Police also say someone approached a 40-year-old man in traditional Jewish attire Thursday in Crown Heights, then punched him in the head and took his phone while making an anti-Jewish statement. 

"Last week, Friday, there were 15 bomb threats that were issued in this city to synagogues. And on Saturday morning when I walked to synagogue, there was a uniformed policeman outside, and it made such a difference to me," said another faith leader.

Police are looking for the person who knocked over a menorah on Fifth Avenue in Sunset Park, Brooklyn, on Tuesday, breaking several bulbs.

"Given what's happening in our world, I find it extremely frightening," said Sunset Park resident Elizabeth Postrygacz. "These are dangerous, dangerous acts ... They're loaded with meaning."

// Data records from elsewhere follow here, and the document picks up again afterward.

-- ==== Sys2Proof/Laws/Lanes.lean ====
section
/-! SUPPORT. What a word that writes only registers does: the law of `setOpnd`, of the lane loops, and the completion of
every word made by `simple` and `perLane`. -/

namespace Sys2Proof
open Machine
namespace Machine

/-! ### One register write -/

theorem lane_key {n l m k : Nat} (hl : l < 32) (hk : k < 32) : 32 * n + l = 32 * m + k ↔ n = m ∧ l = k := by omega

@[simp] theorem Wave.vreg_setV (w : Wave) (n l m k : Nat) (x : W32) (hl : l < 32) (hk : k < 32) :
    (w.setV n l x).vreg m k = if m = n ∧ k = l then x else w.vreg m k := by
  simp only [Wave.vreg, Wave.setV, SMap.get_set, lane_key hk hl]

theorem Wave.reg_setV (w : Wave) (n l : Nat) (x : W32) (q : Reg) (hl : l < 32) (hq : q.ok) :
    (w.setV n l x).reg q = if q = .v n l then x.toNat else w.reg q := by
  cases q with
  | v m k =>
    simp only [Wave.reg, Wave.vreg_setV w n l m k x hl hq, Reg.v.injEq]
    split <;> rfl
  | _ => simp [Wave.reg, Wave.setV, Wave.sreg, Wave.pred, Wave.ireg]

theorem Wave.reg_setS (w : Wave) (n : Nat) (x : W32) (q : Reg) :
    (w.setS n x).reg q = if q = .s n then x.toNat else w.reg q := by
  cases q with
  | s m =>
    simp only [Wave.reg, Wave.sreg, Wave.setS, SMap.get_set, Reg.s.injEq]
    split <;> rfl
  | _ => simp [Wave.reg, Wave.setS, Wave.vreg, Wave.pred, Wave.ireg]

theorem Wave.reg_setI (w : Wave) (n l : Nat) (x : BitVec 8) (q : Reg) (hl : l < 32) (hq : q.ok) :
    (w.setI n l x).reg q = if q = .i n l then x.toNat else w.reg q := by
  cases q with
  | i m k =>
    simp only [Wave.reg, Wave.ireg, Wave.setI, SMap.get_set, lane_key hq hl, Reg.i.injEq]
    split <;> rfl
  | _ => simp [Wave.reg, Wave.setI, Wave.vreg, Wave.pred, Wave.sreg]

theorem laneBit_getLsbD (l k : Nat) (_ : l < 32) (hk : k < 32) : (laneBit l).getLsbD k = decide (k = l) := by
  simp only [laneBit, BitVec.getLsbD_ofNat, hk, decide_true, Bool.true_and, Nat.testBit_two_pow]
  exact decide_eq_decide.2 eq_comm

theorem laneBit_getElem (l k : Nat) (hl : l < 32) (hk : k < 32) : (laneBit l)[k] = decide (k = l) := by
  rw [← laneBit_getLsbD l k hl hk, BitVec.getLsbD_eq_getElem]

/-- The parts of a number, one after the other. -/
theorem div_part (x k : Nat) : x / 2 ^ 32 / 2 ^ (32 * k) = x / 2 ^ (32 * (k + 1)) := by
  rw [Nat.div_div_eq_div_mul, ← Nat.pow_add, Nat.mul_succ, Nat.add_comm]

theorem Wave.reg_setP (w : Wave) (n l : Nat) (x : Bool) (q : Reg) (hl : l < 32) (hq : q.ok) :
    (w.setP n l x).reg q = if q = .p n l ∧ n ≠ 0 then bnum x else w.reg q := by
  cases q with
  | p m k =>
    have hk : k < 32 := hq
    simp only [Wave.reg, Wave.pred, Wave.setP, SMap.get_set, Reg.p.injEq]
    by_cases hm : m = 0
    · subst hm
      by_cases h : n = 0 <;> simp [h, eq_comm]
    · by_cases hn : m = n
      · subst hn
        simp only [hm, if_true, Bool.false_or, true_and, not_false_eq_true, and_true, ne_eq, beq_eq_false_iff_ne.2 hm]
        by_cases hl2 : k = l
        · subst hl2
          cases x <;> simp [laneBit_getElem, hk]
        · cases x <;> simp [laneBit_getElem, hk, hl, hl2]
      · simp [hn]
  | _ => simp [Wave.reg, Wave.setP, Wave.vreg, Wave.sreg, Wave.ireg]

/-! ### Writing an operand in one lane -/

end Machine
/-- Which part of an operand of a lane a register is. -/
def Opnd.partL (o : Opnd) (wbase l n : Nat) (q : Reg) : Option Nat :=
  match o, q with
  | .v r, .v m k => if k = l ∧ r.toNat ≤ m ∧ m < r.toNat + n then some (m - r.toNat) else none
  | .win j, .v m k => if k = l ∧ wbase + j.toNat ≤ m ∧ m < wbase + j.toNat + n then some (m - (wbase + j.toNat)) else none
  | .s r, .s m => if r.toNat ≤ m ∧ m < r.toNat + n then some (m - r.toNat) else none
  | .p r, .p m k => if k = l ∧ m = r.toNat ∧ m ≠ 0 then some 0 else none
  | .i r, .i m k => if k = l ∧ m = r.toNat then some 0 else none
  | _, _ => none
namespace Machine

theorem Wave.reg_setVs (w : Wave) (r l n x : Nat) (q : Reg) (hl : l < 32) (hq : q.ok) :
    (w.setVs r l n x).reg q =
      match (match q with | .v m k => if k = l ∧ r ≤ m ∧ m < r + n then some (m - r) else none | _ => none) with
      | some k => x / 2 ^ (32 * k) % 2 ^ q.bits
      | none => w.reg q := by
  induction n generalizing w r x with
  | zero =>
    have : (match q with | .v m k => if k = l ∧ r ≤ m ∧ m < r + 0 then some (m - r) else none | _ => none) = none := by
      cases q <;> simp
    rw [this]
    rfl
  | succ n ih =>
    simp only [Wave.setVs]
    rw [ih]
    cases q with
    | v m k =>
      simp only [Wave.reg_setV w r l (BitVec.ofNat 32 x) (.v m k) hl hq, Reg.v.injEq]
      by_cases h1 : k = l ∧ r + 1 ≤ m ∧ m < r + 1 + n
      · have h2 : k = l ∧ r ≤ m ∧ m < r + (n + 1) := by omega
        have h3 : m - r = (m - (r + 1)) + 1 := by omega
        simp only [h1, h2, and_self, if_true]
        rw [h3, div_part]
      · by_cases h2 : m = r ∧ k = l
        · have h3 : k = l ∧ r ≤ m ∧ m < r + (n + 1) := by omega
          obtain ⟨rfl, rfl⟩ := h2
          simp [Reg.bits]
        · have h3 : ¬ (k = l ∧ r ≤ m ∧ m < r + (n + 1)) := by omega
          simp only [h1, h2, h3, if_false]
    | _ => simp [Wave.reg_setV _ _ _ _ _ hl hq]

theorem Wave.reg_setSs (w : Wave) (r n x : Nat) (q : Reg) :
    (w.setSs r n x).reg q =
      match (match q with | .s m => if r ≤ m ∧ m < r + n then some (m - r) else none | _ => none) with
      | some k => x / 2 ^ (32 * k) % 2 ^ q.bits
      | none => w.reg q := by
  induction n generalizing w r x with
  | zero =>
    have : (match q with | .s m => if r ≤ m ∧ m < r + 0 then some (m - r) else none | _ => none) = none := by
      cases q <;> simp
    rw [this]
    rfl
  | succ n ih =>
    simp only [Wave.setSs]
    rw [ih]
    cases q with
    | s m =>
      simp only [Wave.reg_setS, Reg.s.injEq]
      by_cases h1 : r + 1 ≤ m ∧ m < r + 1 + n
      · have h2 : r ≤ m ∧ m < r + (n + 1) := by omega
        have h3 : m - r = (m - (r + 1)) + 1 := by omega
        simp only [h1, h2, and_self, if_true]
        rw [h3, div_part]
      · by_cases h2 : m = r
        · subst h2
          simp [Reg.bits]
        · have h3 : ¬ (r ≤ m ∧ m < r + (n + 1)) := by omega
          simp only [h1, h2, h3, if_false]
    | _ => simp [Wave.reg_setS]

theorem Wave.reg_setOpnd (w : Wave) (o : Opnd) (n l x : Nat) (q : Reg) (hl : l < 32) (hq : q.ok) :
    (w.setOpnd o n l x).reg q =
      match o.partL w.sp.wbase.toNat l n q with
      | some k => x / 2 ^ (32 * k) % 2 ^ q.bits
      | none => w.reg q := by
  cases o with
  | v r => simp only [Wave.setOpnd, Wave.reg_setVs _ _ _ _ _ _ hl hq]; cases q <;> rfl
  | win j => simp only [Wave.setOpnd, Wave.reg_setVs _ _ _ _ _ _ hl hq]; cases q <;> rfl
  | s r => simp only [Wave.setOpnd, Wave.reg_setSs]; cases q <;> rfl
  | p r =>
    simp only [Wave.setOpnd, Wave.reg_setP _ _ _ _ _ hl hq]
    cases q with
    | p m k =>
      by_cases h : k = l ∧ m = r.toNat ∧ m ≠ 0
      · obtain ⟨rfl, rfl, h⟩ := h
        simp [Opnd.partL, h, bnum, Reg.bits]
        rcases Nat.mod_two_eq_zero_or_one x with hx | hx <;> simp [hx]
      · have : ¬ (Reg.p m k = Reg.p r.toNat l ∧ r.toNat ≠ 0) := by
          rintro ⟨h1, h2⟩
          simp only [Reg.p.injEq] at h1
          exact h ⟨h1.2, h1.1, h1.1 ▸ h2⟩
        simp only [this, Opnd.partL, h, if_false]
    | _ => simp [Opnd.partL]
  | i r =>
    simp only [Wave.setOpnd, Wave.reg_setI _ _ _ _ _ hl hq]
    cases q with
    | i m k =>
      by_cases h : k = l ∧ m = r.toNat
      · obtain ⟨rfl, rfl⟩ := h
        simp [Opnd.partL, Reg.bits]
      · have : ¬ (Reg.i m k = Reg.i r.toNat l) := by
          intro h1
          simp only [Reg.i.injEq] at h1
          exact h ⟨h1.2, h1.1⟩
        simp only [this, Opnd.partL, h, if_false]
    | _ => simp [Opnd.partL]
  | _ => cases q <;> simp [Wave.setOpnd, Opnd.partL]

/-! ### States that differ in registers and flags alone -/

/-- `t` differs from `s` in general registers and %fflags alone. -/
def RegsOnly (s t : State) : Prop := t = s.withRegs t.w

theorem RegsOnly.refl (s : State) : RegsOnly s s := rfl

theorem RegsOnly.trans {s t u : State} (h : RegsOnly s t) (k : RegsOnly t u) : RegsOnly s u := by
  unfold RegsOnly at *
  generalize u.w = w at k
  subst k
  rw [h]
  rfl

theorem RegsOnly.mk (s : State) (rs : SMap W32) (rv : SMap W32) (rp : SMap Mask) (ri : SMap (BitVec 8)) (ff : W32) :
    RegsOnly s { s with w := { s.w with r := { s.w.r with s := rs, v := rv, p := rp, i := ri },
                                        sp := { s.w.sp with fflags := ff } } } := rfl

theorem RegsOnly.setVs (s : State) (r l n x : Nat) : RegsOnly s (s.setW (s.w.setVs r l n x)) := by
  induction n generalizing s r x with
  | zero => rfl
  | succ n ih =>
    have h1 : RegsOnly s (s.setW (s.w.setV r l (BitVec.ofNat 32 x))) := rfl
    exact h1.trans (ih (s.setW (s.w.setV r l (BitVec.ofNat 32 x))) (r + 1) (x / 2 ^ 32))

theorem RegsOnly.setSs (s : State) (r n x : Nat) : RegsOnly s (s.setW (s.w.setSs r n x)) := by
  induction n generalizing s r x with
  | zero => rfl
  | succ n ih =>
    have h1 : RegsOnly s (s.setW (s.w.setS r (BitVec.ofNat 32 x))) := rfl
    exact h1.trans (ih (s.setW (s.w.setS r (BitVec.ofNat 32 x))) (r + 1) (x / 2 ^ 32))

theorem RegsOnly.setOpnd (s : State) (o : Opnd) (n l x : Nat) : RegsOnly s (s.setOpnd o n l x) := by
  cases o with
  | v r => exact RegsOnly.setVs s r.toNat l n x
  | win k => exact RegsOnly.setVs s _ l n x
  | s r => exact RegsOnly.setSs s r.toNat n x
  | _ => rfl

theorem RegsOnly.orFlags (s : State) (f : Fl) : RegsOnly s (s.orFlags f) := rfl

theorem RegsOnly.wbase {s t : State} (h : RegsOnly s t) : t.w.sp.wbase = s.w.sp.wbase := by
  unfold RegsOnly at h; rw [h]; rfl
theorem RegsOnly.view {s t : State} (h : RegsOnly s t) : t.w.view = s.w.view := by
  unfold RegsOnly at h; rw [h]; rfl

@[simp] theorem Wave.setVs_sp (w : Wave) (r l n x : Nat) : (w.setVs r l n x).sp = w.sp := by
  induction n generalizing w r x with
  | zero => rfl
  | succ n ih => simp only [Wave.setVs, ih]; rfl
@[simp] theorem Wave.setSs_sp (w : Wave) (r n x : Nat) : (w.setSs r n x).sp = w.sp := by
  induction n generalizing w r x with
  | zero => rfl
  | succ n ih => simp only [Wave.setSs, ih]; rfl
@[simp] theorem Wave.setOpnd_sp (w : Wave) (o : Opnd) (n l x : Nat) : (w.setOpnd o n l x).sp = w.sp := by
  cases o <;> simp [Wave.setOpnd] <;> rfl

@[simp] theorem Wave.reg_orFlags (w : Wave) (f : Fl) (q : Reg) : (w.orFlags f).reg q = w.reg q := by
  cases q <;> rfl

/-! ### The lane loop -/

/-- One turn of a lane loop. -/
def laneStep (d : Opnd) (n : Nat) (f : Nat → Nat × Fl) (t : State) (l : Nat) : State := (t.setOpnd d n l (f l).1).orFlags (f l).2

theorem RegsOnly.laneLoop (s : State) (d : Opnd) (n : Nat) (f : Nat → Nat × Fl) (ls : List Nat) :
    RegsOnly s (ls.foldl (laneStep d n f) s) := by
  induction ls generalizing s with
  | nil => rfl
  | cons l ls ih => exact ((RegsOnly.setOpnd s d n l _).trans (RegsOnly.orFlags _ _)).trans (ih _)

theorem laneLoop_fflags (s : State) (d : Opnd) (n : Nat) (f : Nat → Nat × Fl) (ls : List Nat) (x : W32) (a : Fl)
    (h : s.w.sp.fflags = x ||| a.setWidth 32) :
    (ls.foldl (laneStep d n f) s).w.sp.fflags = x ||| (ls.foldl (fun g l => g ||| (f l).2) a).setWidth 32 := by
  induction ls generalizing s a with
  | nil => exact h
  | cons l ls ih =>
    simp only [List.foldl_cons]
    refine ih (laneStep d n f s l) (a ||| (f l).2) ?_
    simp [laneStep, State.orFlags, Wave.orFlags, State.setOpnd, State.setW, h, BitVec.setWidth_or, BitVec.or_assoc]

theorem laneStep_reg (d : Opnd) (n : Nat) (f : Nat → Nat × Fl) (s : State) (l : Nat) (q : Reg) (hl : l < 32) (hq : q.ok) :
    (laneStep d n f s l).w.reg q =
      match d.partL s.w.sp.wbase.toNat l n q with
      | some k => (f l).1 / 2 ^ (32 * k) % 2 ^ q.bits
      | none => s.w.reg q := by
  simp only [laneStep, State.orFlags, Wave.reg_orFlags, State.setOpnd, State.setW]
  exact Wave.reg_setOpnd s.w d n l _ q hl hq

theorem laneStep_wbase (d : Opnd) (n : Nat) (f : Nat → Nat × Fl) (s : State) (l : Nat) :
    (laneStep d n f s l).w.sp.wbase = s.w.sp.wbase :=
  RegsOnly.wbase ((RegsOnly.setOpnd s d n l _).trans (RegsOnly.orFlags _ _))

Mayor Eric Adams calls for unity amid rise in hate crimes across NYC 02:09

Not far from there, at 44th Street and Sixth Avenue, another menorah is now in place for the second night of Hanukkah after someone took the original.

"We actually found the menorah about 400 yards away ... completely broken and destroyed," said Rabbi Yanky Hecht, of Chabad Sunset Park. "I hope and pray that through this menorah lighting and through standing strong, we will inspire others for unity, for light and for peace."

Friday's rally follows the start of Hanukkah, with the lighting of the world's largest menorah in Manhattan.

Adams said police have stepped up security around the city, particularly near public menorahs.

"We have implemented pre-planned measures for elevated security around public menorah displays and at all lighting ceremonies and events," he said. 

The mayor also pointed out there's a lot of good going on around the city right now.

"We do need to lean into the displays of love, of individuals giving out socks and coats and clothing, feeding individuals," he said. 

Adams says no matter who you are or what you believe, "We're all bound together by one thing -- we're New Yorkers. We must stand united."